This is the story of a small town and its mayor in southern Calabria that opened their town's doors to a shipload of 836 refugees in 1997 and in doing so helped create Italy's system of refugee welcome centers.

BADOLATO, Italy (CN) — On a hot and still Sunday night in August 1997, a nameless ship silently beached at this town's sandy marina.

The captain and crew slipped off the vessel and disappeared into the darkness. Next, some 446 mostly young people climbed out of the ship's hull and stepped onto the beach here.

Many of the newly arrived wondered if they had reached Germany or Sweden.

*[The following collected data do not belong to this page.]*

-- ==== Sys2Proof/Laws/PerInstr.lean ====
section
/-! SUPPORT. For every constructor of `Instr`: its header word decodes to its command in a variant that has every
command, and its frame is its header and the operand words that command asks for (spec/30_encoding.md R84, R95). -/

namespace Sys2Proof.Laws.HeaderRoundTrip

/-- The header decodes to the command, and a well-formed frame has the length the header gives. -/
def Statement (i : Instr) : Prop :=
  decodeHeader true true i.header = .ok i.op ∧
    (i.wellFormed = true → (encode i).length = frameLength true true i.header)

/-- Every command's header decodes to it. -/
theorem header_ok (op : Op) : decodeHeader true true op.header = .ok op := by
  cases op with
  | configure i p => cases i <;> cases p <;> decide
  | _ => decide

/-- From the number of operand words. -/
theorem of_length {i : Instr} (h : i.wellFormed = true → i.operands.length = i.op.operandCount) : Statement i := by
  refine ⟨header_ok i.op, fun hw => ?_⟩
  have h1 : decodeHeader true true i.header = .ok i.op := header_ok i.op
  unfold frameLength
  rw [h1]
  simp only [encode, List.length_cons, h hw]
  omega

/-- Three words for each slot. -/
theorem flatMap_entries (es : List Entry) : (es.flatMap fun e => [e.dev, e.addr, e.data]).length = 3 * es.length := by
  induction es with
  | nil => rfl
  | cons e es ih => simp only [List.flatMap_cons, List.length_append, List.length_cons, List.length_nil, ih]; omega

theorem resetFull : Statement .resetFull := of_length fun _ => rfl

theorem resetClear : Statement .resetClear := of_length fun _ => rfl

theorem configure (irq : Bool) (peak : Option (Word × Word)) (cfgbits offset count delay : Word) :
    Statement (.configure irq peak cfgbits offset count delay) := of_length fun _ => by cases peak <;> rfl

theorem runScan (cfgbits offset count : Word) : Statement (.runScan cfgbits offset count) := of_length fun _ => rfl

theorem dmaSelfTest (size : Word) : Statement (.dmaSelfTest size) := of_length fun _ => rfl

theorem triggerPps (value : Word) : Statement (.triggerPps value) := of_length fun _ => rfl

theorem seqBus (nw nr : Word) (entries : List Entry) : Statement (.seqBus nw nr entries) := of_length fun h => by
  have hl : entries.length = 16 := by simpa [Instr.wellFormed] using h
  simp only [Instr.operands, List.length_cons, flatMap_entries, hl]
  rfl

theorem readStatus : Statement .readStatus := of_length fun _ => rfl

theorem debugRd (roff data : Word) : Statement (.debugRd roff data) := of_length fun _ => rfl

theorem debugWr (roff data : Word) : Statement (.debugWr roff data) := of_length fun _ => rfl

theorem readMaxMin : Statement .readMaxMin := of_length fun _ => rfl

theorem tapRead (devid : Word) : Statement (.tapRead devid) := of_length fun _ => rfl

theorem tapWrite (devid : Word) (taps : List Word) : Statement (.tapWrite devid taps) := of_length fun h => by
  have hl : taps.length = 10 := by simpa [Instr.wellFormed] using h
  simp only [Instr.operands, List.length_cons, hl]
  rfl

theorem readWindow (len : Word) : Statement (.readWindow len) := of_length fun _ => rfl

theorem completionCount : Statement .completionCount := of_length fun _ => rfl

end Sys2Proof.Laws.HeaderRoundTrip
end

No, they had landed on the doorstep of Gerardo Mannello, the communist mayor of Badolato, a small seaside town along the wild and empty eastern coast of Calabria, the southern tip of Italy.

Mannello was sitting on his terrace along Badolato's seafront when he saw the refugees who'd suddenly shown up on his town. He went out. There they were: tired, scared, hungry and wretched.

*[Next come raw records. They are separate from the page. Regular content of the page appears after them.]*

-- ==== Sys2Proof/Tests/Slice0.lean ====
section
/-! SUPPORT. Small tests of decoding and of one step, with the expected results of spec/95_test_vectors.md, and for
every obligation with hypotheses a witness that they can be met. -/

namespace Sys2Proof.Tests

open Machine

/-! WellFormed: each check refuses an ill-formed term. -/

def slot : Entry := ⟨1, 2, 3⟩

theorem test_wf_seqBus_short : (Instr.seqBus 1 0 (List.replicate 15 slot)).wellFormed = false := by decide
theorem test_wf_seqBus_long : (Instr.seqBus 1 0 (List.replicate 17 slot)).wellFormed = false := by decide
theorem test_wf_seqBus_whole : (Instr.seqBus 1 0 (List.replicate 16 slot)).wellFormed = true := by decide
theorem test_wf_tapWrite_short : (Instr.tapWrite 0 (List.replicate 9 0)).wellFormed = false := by decide
theorem test_wf_tapWrite_long : (Instr.tapWrite 0 (List.replicate 11 0)).wellFormed = false := by decide
theorem test_wf_tapWrite_whole : (Instr.tapWrite 0 (List.replicate 10 0)).wellFormed = true := by decide

/-! Decoding: one frame for each constructor, written out from spec/30_encoding.md R84 and R85. -/

theorem test_decode_resetFull : decode true true [0x00000101] = .ok (.resetFull, []) := by decide
theorem test_decode_resetClear : decode true true [0x00000001] = .ok (.resetClear, []) := by decide
theorem test_decode_configure :
    decode true true [0x00000302, 1, 2, 3, 4, 5, 6] = .ok (.configure true (some (5, 6)) 1 2 3 4, []) := by decide
theorem test_decode_configure_plain :
    decode true true [0x00000002, 1, 2, 3, 4] = .ok (.configure false none 1 2 3 4, []) := by decide
theorem test_decode_runScan : decode true true [0x00000003, 1, 2, 3] = .ok (.runScan 1 2 3, []) := by decide
theorem test_decode_dmaSelfTest : decode true true [0x00000004, 64] = .ok (.dmaSelfTest 64, []) := by decide
theorem test_decode_triggerPps : decode true true [0x00000005, 2] = .ok (.triggerPps 2, []) := by decide
theorem test_decode_seqBus :
    decode true true ([0x00000006, 2, 0, 1, 0x10, 0xAB, 2, 0x20, 0xCD] ++ List.replicate 42 0)
      = .ok (.seqBus 2 0 ([⟨1, 0x10, 0xAB⟩, ⟨2, 0x20, 0xCD⟩] ++ List.replicate 14 ⟨0, 0, 0⟩), []) := by decide
theorem test_decode_readStatus : decode true true [0x00000007] = .ok (.readStatus, []) := by decide
theorem test_decode_debugRd : decode true true [0x00000008, 0x14, 9] = .ok (.debugRd 0x14 9, []) := by decide
theorem test_decode_debugWr : decode true true [0x00000108, 0x14, 9] = .ok (.debugWr 0x14 9, []) := by decide
theorem test_decode_readMaxMin : decode true true [0x00000009] = .ok (.readMaxMin, []) := by decide
theorem test_decode_tapRead : decode true true [0x0000000A, 7] = .ok (.tapRead 7, []) := by decide
theorem test_decode_tapWrite :
    decode true true [0x0000000B, 7, 0, 1, 2, 3, 4, 5, 6, 7, 8, 9]
      = .ok (.tapWrite 7 [0, 1, 2, 3, 4, 5, 6, 7, 8, 9], []) := by decide
theorem test_decode_readWindow : decode true true [0x0000000C, 8] = .ok (.readWindow 8, []) := by decide
theorem test_decode_completionCount : decode true true [0x0000000D] = .ok (.completionCount, []) := by decide

/-- Illegal headers (R83, R92, R93). -/
theorem test_decode_illegal :
    decode true true [0] = .error .badOpcode ∧ decode true true [0x0E] = .error .badOpcode ∧
    decode true true [0x401] = .error .reservedBits ∧ decode true true [0x203, 0, 0, 0] = .error .badFlag1 ∧
    decode true true [0x107] = .error .badFlag0 ∧ decode false true [0x09] = .error .variantAbsent ∧
    decode true false [0x0A, 0] = .error .variantAbsent ∧ decode true true [0x05] = .error .shortFrame :=
  ⟨rfl, rfl, rfl, rfl, rfl, rfl, rfl, rfl⟩

/-- The table's reading: a word's bits above those given are 0. -/
theorem test_table_word :
    decodeTableWord 64 (0x00000002_00000005) = some (.triggerPps 2) ∧ decodeTableWord 32 0x0E = none := by decide

/-! One step, from the start of a program (spec/95_test_vectors.md section 3) with the frame at the port. -/

/-- Attached and open, `CFG` and MODE_CONFIG as given, draws and a frame supplied. -/
def start (cfg : Word) (draws : List Word) (frame : List Word) : State :=
  { State.reset with
    isOpen := true
    cfg := cfg
    regs := Memory.storeWord [] 0x14 cfg
    hist := []
    draws := draws
    port := frame.map some }

/-- The register transactions of a history: offset, value, and whether it is a write. -/
def moves : List Event → List (Nat × Nat × Bool)
  | [] => []
  | .read _ o v :: l => (o, v.toNat, false) :: moves l
  | .write _ o v :: l => (o, v.toNat, true) :: moves l
  | _ :: l => moves l

/-- A next state that answered `out`, holds `cfg`, and made the transactions `tx`. -/
def answered (r : Res State) (out : List Nat) (cfg : Nat) (tx : List (Nat × Nat × Bool)) : Bool :=
  match r with
  | .next t => t.portOut.map BitVec.toNat == out && t.cfg.toNat == cfg && moves t.hist == tx
  | .fault _ => false
  | .refused _ => false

Most were young men but there were also women and children. They were in bad shape after several nights crammed inside the ship's hull as it crossed the Ionian Sea from Turkey.

“Almost no one in the town of 4,000 residents slept that Sunday night,” wrote Aldo Varano, a journalist for L'Unità, a Communist Party newspaper, at the time about the people of Badolato. “People emptied their refrigerators to find water, milk, clothes to cover the children.”

Mannello opened the town school to the refugees and the people of Badolato spent the night trying to talk with the foreigners, imagining the things and places they'd seen on their way from their war-torn and famished native lands.

The bulk of the refugees were Kurds, a very large but long-suffering ethnic group seeking a state of their own. In the 1980s and 1990s, millions of Kurds fled their homelands as their independence struggles were ruthlessly suppressed by Turkey and Iraq. 

In the meantime, police and carabinieri, Italy’s military police, showed up and the process of deporting them all back to Turkey began.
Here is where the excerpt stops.